Say I have two processes running, and that I have two tensors t0 and t1, with sizes 13 and 6, respectively, stored in the process with rank zero. How can I scatter the tensor list [t0, t1] to ranks zero and one? When I try using dist.scatter I get the error
RuntimeError: ProcessGroupGloo::scatter: invalid tensor size at index 1 (expected (13), got (6))
so it seems that dist.scatter expects the output tensor size to be fixed among all the processes.
Since t0 and t1 are stored on rank 0, you wouldn’t need to scatter t0 to itself right? In this case, I would just send from t1 from rank 0 and recv t1 from rank 1.
Scatter expects all tensors to be of the same size. This can be addressed by padding and some additional comms.
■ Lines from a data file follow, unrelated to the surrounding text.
/-- A word that does not decode is refused. -/
theorem runPort_of_decode_error {s : State} {e : DecodeError} (h : decode s.port.cmd = .error e) :
    runPort s = .next (s.refuse .illegalCommand) := by
  rw [runPort, h]

/-- A host that can go on presents its command and runs the command port. -/
theorem step_of_host {s : State} {c : Issue} {rest : List Turn} (ha : s.agenda = .host c :: rest)
    (hs : s.hostStop? = none) : step s = advancePos (runPort ((s.beginTurn rest).present c)) := by
  simp [step, ha, takeTurn, hostTurn, State.beginTurn_hostStop?, hs]

/-! ### `ARG0[31:4]` of DLC_DEC -/

/-- The bits above a code are not all 0 when the operand is 16 or more. -/
theorem field_code_ne_zero {a : Word} (h : 16 ≤ a.toNat) : field a 4 28 ≠ 0 := by
  intro h0
  have hnat : a.toNat >>> 4 % 2 ^ 28 = 0 := by simpa [field] using congrArg BitVec.toNat h0
  have := a.isLt
  omega

/-- DLC_DEC refuses an operand with a bit above the code. -/
theorem exec_dlcDec_of_wide {s : State} (hw : s.port.written.arg0 = true) (h : field s.port.arg0 4 28 ≠ 0) :
    exec .dlcDec s = .next (s.refuse .illegalCommand) := by
  simp only [exec, execDlcDec, s.arg0?_written hw, if_pos h]

/-- Settles O4: an illegal word does not decode, so its turn ends in the refusal, which keeps the position; a DLC_DEC
operand of 16 or more has a bit above the code. -/
theorem illegalCommandIsRefused : Obligations.IllegalCommandIsRefused := by
  constructor
  · intro s c rest ha hs hw
    obtain ⟨e, he⟩ := hw.decode_eq_error
    have hrun := runPort_of_decode_error (s := (s.beginTurn rest).present c) he
    rw [step_of_host ha hs, hrun, advancePos_refuse, refusedWith_eq_refuse]
  · intro s hw h
    rw [exec_dlcDec_of_wide hw (field_code_ne_zero h), refusedWith_eq_refuse]

end Sys2Proof.Machine
end

section
/-! The DLC table (40_dlc_table.md R120, R123): both directions of the model's table are the rows of R120, and what
follows for the whole of it is read off the rows. Then DLC_ENC (R121). -/

namespace Sys2Proof.Machine

open Sys2Proof.Claims

/-! ### The rows -/

/-- `LEN_SET` is the column of byte counts. -/
theorem mem_lenSet_iff {n : Nat} : n ∈ lenSet ↔ ∃ c, (n, c) ∈ dlcRows := by
  have h : lenSet = dlcRows.map Prod.fst := rfl
  simp [h]

theorem bytesToDlc_of_mem_dlcRows : ∀ row ∈ dlcRows, bytesToDlc row.1 = some row.2 := by decide

theorem dlcToBytes_of_mem_dlcRows : ∀ row ∈ dlcRows, dlcToBytes row.2 = row.1 := by decide

/-- Every code has a row, the one with the count it stands for. -/
theorem dlcToBytes_mem_dlcRows : ∀ c, (dlcToBytes c, c) ∈ dlcRows := by decide

theorem mem_dlcRows_of_bytesToDlc {n : Nat} {c : BitVec 4} (h : bytesToDlc n = some c) : (n, c) ∈ dlcRows := by
  unfold bytesToDlc at h
  split at h
  case h_17 => cases h
  all_goals
    cases h
    decide

/-! ### The table -/

theorem bytesToDlc_eq_some_iff {n : Nat} {c : BitVec 4} : bytesToDlc n = some c ↔ (n, c) ∈ dlcRows :=
  ⟨mem_dlcRows_of_bytesToDlc, bytesToDlc_of_mem_dlcRows (n, c)⟩

theorem bytesToDlc_eq_none_iff {n : Nat} : bytesToDlc n = none ↔ n ∉ lenSet := by
  simp only [Option.eq_none_iff_forall_ne_some, ne_eq, bytesToDlc_eq_some_iff, mem_lenSet_iff, not_exists]

/-- Each code stands for more bytes than the code before it, so a greater code stands for a greater count. -/
theorem dlcToBytes_lt_dlcToBytes {c c' : BitVec 4} (h : c.toNat < c'.toNat) : dlcToBytes c < dlcToBytes c' := by
  have mono : StrictMono fun k : Fin 16 => dlcToBytes (.ofFin k) := Fin.strictMono_iff_lt_succ.mpr (by decide)
  exact mono (a := c.toFin) (b := c'.toFin) h

/-- Settles O10: the two directions are the two columns of the rows, every code has a row, and the counts increase from
one code to the next. -/
theorem dlcTableIsAStrictBijection : Obligations.DlcTableIsAStrictBijection := by
  refine ⟨fun n c => bytesToDlc_eq_some_iff, fun n => ?_, fun n c h => ?_, fun c => ?_,
    fun c c' => dlcToBytes_lt_dlcToBytes⟩
  · simp only [bytesToDlc_eq_some_iff, mem_lenSet_iff]
  · exact dlcToBytes_of_mem_dlcRows (n, c) (bytesToDlc_eq_some_iff.mp h)
  · exact bytesToDlc_eq_some_iff.mpr (dlcToBytes_mem_dlcRows c)

/-! ### DLC_ENC -/

/-- A value placed at bit 0 is the value zero-extended. -/
@[simp] theorem placed_zero {w : Nat} (v : BitVec w) : placed v 0 = v.setWidth 32 := BitVec.shiftLeft_zero _

theorem undefinedWith_eq_raiseUndefined (s : State) (n : Nat) : undefinedWith s n = s.raiseUndefined n := rfl

/-- An answer in `RES0` with `STATUS = Ok` is the claims' next state of one. -/
theorem withRes0_ok_eq_done (s : State) (v : Word) : withRes0 s 0x00 v = (s.setRes0 v).done := rfl

section
variable {s : State}

theorem exec_dlcEnc_of_unwritten (hw : s.port.written.arg0 = false) :
    exec .dlcEnc s = .next (s.refuse .unwrittenOperand) := by
  simp only [exec, execDlcEnc, s.arg0?_unwritten hw]

theorem exec_dlcEnc_of_some {c : BitVec 4} (hw : s.port.written.arg0 = true)
    (hc : bytesToDlc s.port.arg0.toNat = some c) : exec .dlcEnc s = .next (s.setRes0 (c.setWidth 32)).done := by
  simp only [exec, execDlcEnc, s.arg0?_written hw, hc, placed_zero]

theorem exec_dlcEnc_of_none (hw : s.port.written.arg0 = true) (hn : bytesToDlc s.port.arg0.toNat = none) :
    exec .dlcEnc s = .next (s.raiseUndefined s.port.arg0.toNat) := by
  simp only [exec, execDlcEnc, s.arg0?_written hw, hn]

end

/-- Settles O11: DLC_ENC answers what its table lookup says of a written `ARG0`, and the lookup fails exactly outside
`LEN_SET`. -/
theorem dlcEncOutcomes : Obligations.DlcEncOutcomes := by
  refine ⟨rfl, fun s => ⟨fun hw => ?_, fun hw => ⟨fun n c hrow hn => ?_, fun hn => ?_⟩⟩⟩
  · rw [exec_dlcEnc_of_unwritten hw, refusedWith_eq_refuse]
  · have hc : bytesToDlc s.port.arg0.toNat = some c := hn ▸ bytesToDlc_eq_some_iff.mpr hrow
    rw [exec_dlcEnc_of_some hw hc, withRes0_ok_eq_done]
  · rw [exec_dlcEnc_of_none hw (bytesToDlc_eq_none_iff.mpr hn), undefinedWith_eq_raiseUndefined]

end Sys2Proof.Machine
end

section
/-! The words the encoder makes (41_frame_encoder.md R141 to R144): `enc` gives one header for each code, its words are
the formulas of the claims, and their fields are read back one by one. -/

namespace Sys2Proof.Machine

open Sys2Proof.Claims

/-! ### The header `enc` gives -/

/-- The header of a frame with length code `c`: the fields the host chooses and the constants of
41_frame_encoder.md R143. -/
def encodedHeader (id : Word) (xtd rtr : Bool) (c : BitVec 4) : TxHeader :=
  { ident := identOf xtd id, rtr := rtr, esi := false, dlc := c, brs := false, fdf := false, efc := true, mm := 0 }

section
variable {p : Params} {id : Word} {xtd rtr : Bool} {payload : List Byte} {c : BitVec 4}

theorem enc_of_not_mem_lenSet (h : payload.length ∉ lenSet) :
    enc p id xtd rtr payload = .undefinedLength payload.length := by
  rw [enc, bytesToDlc_eq_none_iff.mpr h]

theorem enc_of_rejected (h : payload.length ∈ lenSet) (h8 : 8 < payload.length)
    (hr : p.classicOverlength = .reject) : enc p id xtd rtr payload = .lengthRejected payload.length := by
  obtain ⟨c, hc⟩ := mem_lenSet_iff.mp h
  simp only [enc, bytesToDlc_eq_some_iff.mpr hc, if_pos (And.intro h8 hr)]

theorem enc_of_mem_dlcRows (hc : (payload.length, c) ∈ dlcRows)
    (h : payload.length ≤ 8 ∨ p.classicOverlength = .truncate) :
    enc p id xtd rtr payload = .header (encodedHeader id xtd rtr c) := by
  have hn : ¬ (8 < payload.length ∧ p.classicOverlength = .reject) := by
    rintro ⟨h8, hr⟩
    obtain h | h := h
    · omega
    · simp [hr] at h
  simp only [enc, bytesToDlc_eq_some_iff.mpr hc, if_neg hn, encodedHeader]

/-- When `enc` gives a header, it gives the same one for any identifier, up to the identifier (R142). -/
theorem enc_header_any_id {h : TxHeader} (he : enc p id xtd rtr payload = .header h) :
    ∃ c, h = encodedHeader id xtd rtr c ∧ ∀ id', enc p id' xtd rtr payload = .header (encodedHeader id' xtd rtr c) := by
  obtain ⟨c, hc, hr, rfl⟩ := enc_header he
  refine ⟨c, rfl, fun id' => enc_of_mem_dlcRows (bytesToDlc_eq_some_iff.mp hc) ?_⟩
  cases ho : p.classicOverlength with
  | truncate => exact .inr rfl
  | reject => exact .inl (Nat.le_of_not_lt fun h8 => hr h8 ho)

end

/-! ### Its words, by the formulas of 30_encoding.md R81 and R82 -/

theorem flagBit_eq_bit_shiftLeft (b : Bool) (n : Nat) : flagBit b n = bit b <<< n := by
  cases b <;> simp [flagBit, bit]

/-- A masked identifier stands where its type's field is. -/
theorem identField_identOf (xtd : Bool) (id : Word) :
    identField (identOf xtd id) = if xtd then id &&& 0x1FFFFFFF else (id &&& 0x7FF) <<< 18 := by
  cases xtd with
  | false => exact congrArg (fun w : Word => w <<< 18) (setWidth_field_std id)
  | true => exact (placed_zero _).trans (setWidth_field_ext id)

theorem encodedHeader_t0 (L : Layout) (id : Word) (xtd rtr : Bool) (c : BitVec 4) :
    (encodedHeader id xtd rtr c).t0 L = headerT0 id xtd rtr := by
  cases L
  simp [TxHeader.t0, idWord, encodedHeader, headerT0, identField_identOf, flagBit_eq_bit_shiftLeft, bit]

theorem encodedHeader_t1 (L : Layout) (id : Word) (xtd rtr : Bool) (c : BitVec 4) :
    (encodedHeader id xtd rtr c).t1 L = headerT1 c := by
  cases L
  simp [TxHeader.t1, encodedHeader, headerT1, placed, flagBit]

/-! ### The fields of header words -/

@[simp] theorem getLsbD_idWord_xtd (L : Layout) (a : Ident) (rtr esi : Bool) :
    (idWord L a rtr esi).getLsbD 30 = identXtd a := by
  cases L
  cases a <;> simp [idWord, identField]

@[simp] theorem wordRtr_idWord (L : Layout) (a : Ident) (rtr esi : Bool) : wordRtr L (idWord L a rtr esi) = rtr := by
  cases L
  cases a <;> simp [wordRtr, idWord, identField]

theorem field_idWord_ext (L : Layout) (v : BitVec 29) (rtr esi : Bool) :
    field (idWord L (.ext v) rtr esi) 0 29 = v := by
  cases L
  apply BitVec.eq_of_getLsbD_eq
  intro k hk
  have hf : k ≠ 31 ∧ k ≠ 30 ∧ k ≠ 29 := by omega
  have hw : k < 32 := by omega
  simp [idWord, identField, hk, hf, hw]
The trick is to broadcast the max tensor size and then
You can solve this by broadcasting the max size among tensor sizes. Something like the following:
is_rank0 = dist.get_rank() == 0
tensors = [torch.rand(2), torch.rand(3), torch.rand(4), torch.rand(5)] if is_rank0 else None
# find out the largest tensor that will be used for scattering
max_len = max(t.numel() for t in tensors) if is_rank0 else 0
print(f"{dist.get_rank()} local max len {max_len}")
# broadcast the receive size
tensor_len = torch.tensor([max_len])
dist.broadcast(tensor_len, src=0)
print(f"{dist.get_rank()} max len {tensor_len}")
# scatter each rank's size
tensors_len = [torch.tensor([t.numel()], dtype=torch.int64) for t in tensors] if is_rank0 else None
my_len = torch.zeros(1, dtype=torch.int64)
dist.scatter(my_len, tensors_len)
print(f"{dist.get_rank()} my len is {my_len.item()}")
# zero pad input tensors
if tensors is not None:
tensors = [pad(t, (0, max_len - t.numel()), "constant", 0) for t in tensors]
receive_tensor = torch.empty(tensor_len)
dist.scatter(receive_tensor, tensors)
receive_tensor = receive_tensor[0: my_len]
print(f"{dist.get_rank()} -> final len: {receive_tensor.numel()}")